Kommersant interviewed Russian operators about the current conditions for the provision of communication services in roaming in Israel and Palestine. Thus, VimpelCom announced that on October 9 it connected a free package of Internet traffic, voice communications and SMS to customers in Israel and Palestine: “It will be valid for the next 30 days.” Other telecom operators provided benefits only to subscribers in Israel. Tele2 will make all communications in Israel free of charge from October 10, including incoming calls: “The special regime will operate until October 22, with the possibility of extension depending on developments.”

MegaFon reported that “in the near future” the cost of calls for subscribers in Israel will be zeroed out, but only to numbers of emergency services and “Russian embassies in the regions of the Middle East.” MTS said that from October 10 to October 31, they will also make calls to the numbers of the Russian embassies in Israel and Israel in Russia and to the Aeroflot hotline free of charge. A Kommersant source in one of the operators estimated the number of Russian subscribers roaming in Israel and Palestine at “around 50 thousand people for all.”
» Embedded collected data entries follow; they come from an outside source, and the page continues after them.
@[simp] theorem setEvents_pending (events : BitVec 16) : (setEvents events s).pending = s.pending := by
  unfold setEvents; dsimp only; split <;> rfl
@[simp] theorem setEvents_loader (events : BitVec 16) : (setEvents events s).loader = s.loader := by
  unfold setEvents; dsimp only; split <;> rfl
@[simp] theorem setEvents_cfg (events : BitVec 16) : (setEvents events s).cfg = s.cfg := by
  unfold setEvents; dsimp only; split <;> rfl
@[simp] theorem setEvents_inputs (events : BitVec 16) : (setEvents events s).inputs = s.inputs := by
  unfold setEvents; dsimp only; split <;> rfl
@[simp] theorem setEvents_clock (events : BitVec 16) : (setEvents events s).clock = s.clock := by
  unfold setEvents; dsimp only; split <;> rfl
@[simp] theorem setEvents_portA (events : BitVec 16) : (setEvents events s).portA = s.portA := by
  unfold setEvents; dsimp only; split <;> rfl
@[simp] theorem setEvents_portB (events : BitVec 16) : (setEvents events s).portB = s.portB := by
  unfold setEvents; dsimp only; split <;> rfl
@[simp] theorem setEvents_relay (events : BitVec 16) : (setEvents events s).relay = s.relay := by
  unfold setEvents; dsimp only; split <;> rfl
@[simp] theorem setEvents_picture (events : BitVec 16) : (setEvents events s).picture = s.picture := by
  unfold setEvents; dsimp only; split <;> rfl
@[simp] theorem setEvents_stations (events : BitVec 16) : (setEvents events s).stations = s.stations := by
  unfold setEvents; dsimp only; split <;> rfl
@[simp] theorem setEvents_depth (events : BitVec 16) : (setEvents events s).depth = s.depth := by
  unfold setEvents; dsimp only; split <;> rfl
@[simp] theorem setEvents_env (events : BitVec 16) : (setEvents events s).env = s.env := by
  unfold setEvents; dsimp only; split <;> rfl
@[simp] theorem setEvents_trip (events : BitVec 16) : (setEvents events s).trip = s.trip := by
  unfold setEvents; dsimp only; split <;> rfl
@[simp] theorem setEvents_safety (events : BitVec 16) : (setEvents events s).safety = s.safety := by
  unfold setEvents; dsimp only; split <;> rfl
@[simp] theorem setEvents_gate (events : BitVec 16) : (setEvents events s).gate = s.gate := by
  unfold setEvents; dsimp only; split <;> rfl
@[simp] theorem setEvents_seq (events : BitVec 16) : (setEvents events s).seq = s.seq := by
  unfold setEvents; dsimp only; split <;> rfl
@[simp] theorem setEvents_model (events : BitVec 16) : (setEvents events s).model = s.model := by
  unfold setEvents; dsimp only; split <;> rfl

/-- Setting the event set sets it. -/
@[simp] theorem setEvents_pendingEvents (events : BitVec 16) : (setEvents events s).panel.pendingEvents = events := by
  unfold setEvents; dsimp only; split <;> rfl

@[simp] theorem setEvents_callNotRegistered (events : BitVec 16) :
    (setEvents events s).panel.callNotRegistered = s.panel.callNotRegistered := by
  unfold setEvents; dsimp only; split <;> rfl

@[simp] theorem setEvents_refusedCause (events : BitVec 16) :
    (setEvents events s).panel.refusedCause = s.panel.refusedCause := by
  unfold setEvents; dsimp only; split <;> rfl

/-- The strobe is as it was or starts anew. -/
theorem setEvents_strobe (events : BitVec 16) :
    (setEvents events s).panel.strobeMs = s.panel.strobeMs ∨ (setEvents events s).panel.strobeMs = some 0 := by
  unfold setEvents; dsimp only; split <;> simp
Operators did not introduce benefits for calls from the Russian Federation to Israel, although foreign companies agreed to this. So, on October 9, SFR announced the opportunity to make free calls to Israel from France, and the American Optimum (both are part of the Altice group, founded by the Israeli-French entrepreneur Patrick Drai) did the same for calls from the United States.

Cellular services in Israel are provided by five operators with their own infrastructure (Pelephone, Cellcom, Partner, Hot Mobile, Golan Telecom), two more (018 XPhone and Rami Levy) – via MVNO. Wataniya and Ooredoo Palestine operate in Palestine. Due to a conflict with Israel over radio frequencies, Palestinian operators began providing 3G communications services only in 2018 and only in the West Bank. Only 2G networks operate in the Gaza Strip.

By the evening of October 9, there were no interruptions in the Internet in Israel, according to data from the IODA project at the Georgia Institute of Technology (USA). Since October 7, Cloudflare has noted an 80-100% increase in traffic on Israeli networks compared to last week. In the Gaza Strip, according to IODA, by the evening of October 9, there were outages on the networks of fixed-line providers Hadara and NewStarMax.

The monitoring group Netblocks reported on October 8 that “the level of connectivity of all operators in the region has dropped to zero.” The maximum level of connectivity by that time was noted on DCC networks (the operator of the Internet core network in Palestine) and amounted to 33% of normal.

The discounts that Russian operators have established for subscribers in Israel and Palestine “are determined to a greater extent by the decision of the company’s management than by the cost of services determined by roaming agreements,” notes one of the market participants. He said that the conditions of the latter directly depend on the number of subscribers visiting the territory of another country. “Each operator has its own conditions, but I think that none has a significant advantage in the number of roaming subscribers in this territory,” adds Kommersant’s interlocutor.

Kommersant’s source explains the fact that almost none of the world’s operators have introduced benefits for calls to Israel by economic losses. He emphasized that roaming is “a low-margin business in itself,” and foreign partners usually set equal conditions for all operators from a particular country.